▸ Task to carry out:
Your answer is one number: the count of lines below that hold the word "readEa".

*** Opening of Dataset ***

/-- The operand d, read once and written back to the same place, becomes d + v, d - v or 0 - d modulo the size,
with C and X the unsigned overflow or borrow, V the signed overflow, N and Z of the result; v is Dn, the
immediate, or 1 to 8. (R230, R231, R233, R234, R247, R249, R251, R252) -/
def Obligations.ArithInPlace : Prop :=
  ∀ (s u : State) (sz : Size) (ea : Ea) (dn data : Reg) (x : Imm),
    let add := fun (v d : Long) (_ : CC) => ((exactAdd sz v d false).r, sumCc sz (exactAdd sz v d false))
    let sub := fun (v d : Long) (_ : CC) => ((exactSub sz v d false).r, sumCc sz (exactSub sz v d false))
    let q : Long := BitVec.ofNat 32 (if data = 0 then 8 else data.val)
    (Changes sz 0 ea (add (trunc sz (s.dreg dn))) s u →
      exec (.addToEa sz dn ea) s = .next (u.goOn (s.npc (1 + ea.words)))) ∧
    (Changes sz 0 ea (sub (trunc sz (s.dreg dn))) s u →
      exec (.subToEa sz dn ea) s = .next (u.goOn (s.npc (1 + ea.words)))) ∧
    (Changes sz x.words ea (add (immValue sz x)) s u →
      exec (.addi sz x ea) s = .next (u.goOn (s.npc (1 + x.words + ea.words)))) ∧
    (Changes sz x.words ea (sub (immValue sz x)) s u →
      exec (.subi sz x ea) s = .next (u.goOn (s.npc (1 + x.words + ea.words)))) ∧
    (Changes sz 0 ea (add q) s u → exec (.addq sz data ea) s = .next (u.goOn (s.npc (1 + ea.words)))) ∧
    (Changes sz 0 ea (sub q) s u → exec (.subq sz data ea) s = .next (u.goOn (s.npc (1 + ea.words)))) ∧
    (Changes sz 0 ea (fun d _ => ((exactSub sz d 0 false).r, sumCc sz (exactSub sz d 0 false))) s u →
      exec (.neg sz ea) s = .next (u.goOn (s.npc (1 + ea.words))))

/-- The result is d + v + X, d - v - X or 0 - d - X with the flags of ADD or SUB, but Z is cleared by a nonzero
result and otherwise unchanged. The memory forms predecrement the source register first, then the destination
register. (R235, R248, R253) -/
def Obligations.ExtendedArith : Prop :=
  ∀ (s t u : State) (sz : Size) (ry rx : Reg) (ea : Ea) (v : Long),
    let add := fun (v d : Long) (cc : CC) => ((exactAdd sz v d cc.x).r, stickyCc sz (exactAdd sz v d cc.x) cc)
    let sub := fun (v d : Long) (cc : CC) => ((exactSub sz v d cc.x).r, stickyCc sz (exactSub sz v d cc.x) cc)
    (Changes sz 0 (.dreg rx) (add (trunc sz (s.dreg ry))) s u →
      exec (.addx sz false ry rx) s = .next (u.goOn (s.npc 1))) ∧
    (Changes sz 0 (.dreg rx) (sub (trunc sz (s.dreg ry))) s u →
      exec (.subx sz false ry rx) s = .next (u.goOn (s.npc 1))) ∧
    (readEa sz 0 (.predec ry) s = .ok v t → Changes sz 0 (.predec rx) (add v) t u →
      exec (.addx sz true ry rx) s = .next (u.goOn (s.npc 1))) ∧
    (readEa sz 0 (.predec ry) s = .ok v t → Changes sz 0 (.predec rx) (sub v) t u →
      exec (.subx sz true ry rx) s = .next (u.goOn (s.npc 1))) ∧
    (Changes sz 0 ea (fun d cc => sub d 0 cc) s u →
      exec (.negx sz ea) s = .next (u.goOn (s.npc (1 + ea.words))))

*** Close of Dataset ***

▸ Task output:
2